In Union Asset Mgmt. Holding A.G. v. Dell Inc., No. 08-51163 (5th Cir. Feb. 7, 2012), the court upheld a $40 million class action settlement of claims that Dell inflated its share price by making false statements about revenues and other things. The panel ruled that the district court didn't abuse its discretion when it granted class counsel a $7.2 million fee, which came to 18 percent of the common fund. It said:

The objectors argue that the lodestar method is the only way to calculate attorneys’ fees in this Circuit. They understandably point to the following sentence from a 2008 case: “This circuit requires district courts to use the ‘lodestar method’ to ‘assess attorneys’ fees in class action suits.’” But that sentence overstates the case it quotes, which said that the Circuit “uses” the lodestar method rather than “requires” it, did not involve a traditional common fund, and implied that the percentage method might be proper in other circumstances. Moreover, the 2008 case, which was not a securities case, only addressed how to allocate a lump-sum attorneys’ fee award among the plaintiffs’ multiple attorneys rather than how to allocate a common fund between class counsel and the class itself, as here. The fact is that the Fifth Circuit has never reversed a district court's decision to use the percentage method, and none of our cases preclude its use.

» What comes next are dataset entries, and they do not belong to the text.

/-- A command word leaves a state with the invariants, legal or illegal (R99). -/
theorem Running.runWord {s t : State} {w : Word32} (h : Running s) (hw : s.runWord w = .next t) : Inv t := by
  cases hd : decode w with
  | ok i =>
    rw [runWord_of_decode_ok hd] at hw
    exact h.ends (exec_ends hw)
  | error e =>
    rw [runWord_of_decode_error hd] at hw
    cases hf : s.status.fault with
    | true =>
      rw [unlessFaulted_fault hf] at hw
      cases hw
      exact h.refuse_of_fault hf _
    | false =>
      rw [unlessFaulted_ok hf] at hw
      cases hw
      exact h.body.refuse hf (h.notFull hf) (.inl rfl)

/-! ### Reset and the host's actions -/

theorem bodyInv_resetWith {c : Config} (h : c.Legal) : BodyInv (State.resetWith c) where
  cfg := h
  writer := (fresh_ready h).sound
  reader := ⟨Nat.le_refl 0, Nat.two_pow_pos 64, Nat.two_pow_pos _, by simp [State.resetWith, Reader.empty, ceil8]⟩
  scratch := ⟨rfl, rfl, rfl⟩
  mem := ⟨reset_wf c, nofun⟩
  released := nofun
  delivered := nofun

theorem statusInv_reset : StatusInv Status.reset := ⟨rfl, nofun, nofun, fun _ _ => rfl⟩

theorem inv_resetWith {c : Config} (h : c.Legal) : Inv (State.resetWith c) :=
  inv_iff.2 ⟨bodyInv_resetWith h, statusInv_reset, fun _ => (fresh_ready h).notFull⟩

/-- The reset input gives back the invariants; the records set aside keep R65. -/
theorem inv_resetCore {s : State} (h : Inv s) : Inv s.resetCore := by
  obtain ⟨hbody, -⟩ := inv_iff.1 h
  have hlog : LogInv (s.delivered ++ s.released) := fun x hx =>
    (List.mem_append.1 hx).elim (hbody.delivered x) (hbody.released x)
  exact inv_iff.2 ⟨{ bodyInv_resetWith hbody.cfg with mem := hbody.mem, delivered := hlog }, statusInv_reset,
    fun _ => (fresh_ready hbody.cfg).notFull⟩

theorem memInv_write {s : State} (h : MemInv s) {a : Nat} (ha : a < memBytes s.cfg) (v : Byte) :
    MemInv { s with mem := Memory.write s.mem a v } := by
  obtain ⟨hwf, hlt⟩ := h
  refine ⟨write_wf hwf a v, fun x hx => ?_⟩
  obtain rfl | hx := write_mem hx
  · exact ha
  · exact hlt x hx

theorem inv_hostStore {s t : State} {rest : List HostAction} {a : Nat} {v : Byte} (h : Inv s)
    (ht : s.hostStore rest a v = .next t) : Inv t := by
  obtain ⟨hbody, hstatus⟩ := inv_iff.1 h
  unfold State.hostStore at ht
  split at ht
  · next ha =>
    cases ht
    exact inv_iff.2 ⟨{ hbody with mem := memInv_write hbody.mem ha v }, hstatus⟩
  · cases ht

theorem inv_writeWindow {s t : State} {rest : List HostAction} {off : Byte} {width : Width} {v : Word64} (h : Inv s)
    (ht : s.writeWindow rest off width v = .next t) : Inv t := by
  obtain ⟨-, ⟨hidle, -⟩, -⟩ := inv_iff.1 h
  by_cases hcmd : off = 0x00#8 ∧ width = .w32
  · obtain ⟨rfl, rfl⟩ := hcmd
    rw [writeWindow_cmd, writeCmd_idle hidle] at ht
    exact (Running.started h rest).runWord ht
  by_cases harg0 : off = 0x08#8 ∧ width = .w64
  · obtain ⟨rfl, rfl⟩ := harg0
    rw [writeWindow_arg0, writeArg_idle hidle] at ht
    cases ht
    exact h
  by_cases harg1 : off = 0x10#8 ∧ width = .w64
  · obtain ⟨rfl, rfl⟩ := harg1
    rw [writeWindow_arg1, writeArg_idle hidle] at ht
    cases ht
    exact h
  · rw [writeWindow_ignored hcmd harg0 harg1] at ht
    cases ht
    exact h

theorem inv_takeAction {s t : State} {a : HostAction} {rest : List HostAction} (h : Inv s)
    (ht : s.takeAction a rest = .next t) : Inv t := by
  cases a with
  | write off width v => exact inv_writeWindow h ht
  | read off width => cases ht; exact h
  | storeMem a v => exact inv_hostStore h ht
  | reset => cases ht; exact inv_resetCore (s := { s with pending := rest }) h

end Sys2Proof.Machine
end

section
/-! The obligations of the state and of the host's side. -/

namespace Sys2Proof.Machine

/-- Settles O55, by the host's action: `inv_takeAction`, and for a command `Running.ends` over its ends. -/
theorem stepKeepsTheInvariants : Obligations.StepKeepsTheInvariants := by
  intro s t h ht
  cases hp : s.pending with
  | nil =>
    rw [step_of_pending_nil hp] at ht
    cases ht
    exact h
  | cons a rest =>
    rw [step_of_pending_cons hp] at ht
    exact inv_takeAction h ht

/-- Settles O58, by the ends of a command: `releaseEnd` alone touches the log. -/
theorem onlyReleaseWritesTheLog : Obligations.OnlyReleaseWritesTheLog := by
  intro i s t h
  cases exec_ends h with
  | rel => exact .inr ⟨rfl, rfl⟩
  | bit | bits | code | huf | lzw | rice => exact .inl (appendAndEnd_released ..)
  | readBit => exact .inl (readBitEnd_released s)
  | readBits n => exact .inl (readBitsEnd_released s n)
  | _ => exact .inl rfl

/-- Settles O60, by the ends of a command: a refusal keeps `EOS`, `BSR.BIT` sets it at the end of the slice, and every
other end clears it. -/
theorem eosComesOnlyFromBsrBit : Obligations.EosComesOnlyFromBsrBit := by
  intro i s t h heos
  cases exec_ends h with
  | faulted | bitsCount | codeCount | openSize | readCount | encSize | encNotEmpty => exact .inr ⟨rfl, heos⟩
  | readBit => exact .inl ⟨rfl, (readBitEnd_eos_iff s).1 heos⟩
  | bit | bits | code | huf | lzw | rice => exact absurd heos (by simp)
  | readBits n => exact absurd heos (by simp)
  | _ => exact absurd heos nofun

/-- Settles O5, through the write of `CMD` and the decoder. -/
theorem stepRunsDecodedCommand : Obligations.StepRunsDecodedCommand := by
  intro s v rest i hp hidle hd
  rw [step_of_write hp, writeWindow_cmd, writeCmd_idle hidle, runWord_of_decode_ok hd]
  rfl

/-- Settles O7. -/
theorem idleCoreDoesNotChange : Obligations.IdleCoreDoesNotChange :=
  fun _ h => step_of_pending_nil h

/-- Settles O8: `CMD` waits, and a write of either operand register stops the model. -/
theorem busyCoreStallsCommandWrites : Obligations.BusyCoreStallsCommandWrites := by
  intro s v rest hbusy
  refine ⟨fun hp => ?_, fun hp => ?_⟩
  · rw [step_of_write hp, writeWindow_cmd, writeCmd_busy hbusy]
  · obtain hp | hp := hp
    · rw [step_of_write hp, writeWindow_arg0, writeArg_busy hbusy]
    · rw [step_of_write hp, writeWindow_arg1, writeArg_busy hbusy]

/-- Settles O9, one clause per row of the write map. -/
theorem hostWritesReachOnlyCmdAndArgs : Obligations.HostWritesReachOnlyCmdAndArgs := by
  intro s off width v rest hp hidle
  rw [step_of_write hp]
  refine ⟨?_, ?_, writeWindow_ignored⟩
  · rintro rfl rfl
    rw [writeWindow_arg0, writeArg_idle hidle]
  · rintro rfl rfl
    rw [writeWindow_arg1, writeArg_idle hidle]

Given the Fifth Circuit's stance on choice of method, the district court did not abuse its discretion by using the percentage method with a meticulous Johnson analysis. To be clear, we endorse the district courts' continued use of the percentage method cross checked with the Johnson factors. We join the majority of circuits in allowing our district courts the flexibility to choose between the percentage and lodestar methods in common fund cases, with their analyses under either approach informed by the Johnson considerations.

Id. at 13-14 (omitting footnotes).

Some may say the court limits the percentage method to cases under the Private Securities Litigation Reform Act, but the language doesn't support that view.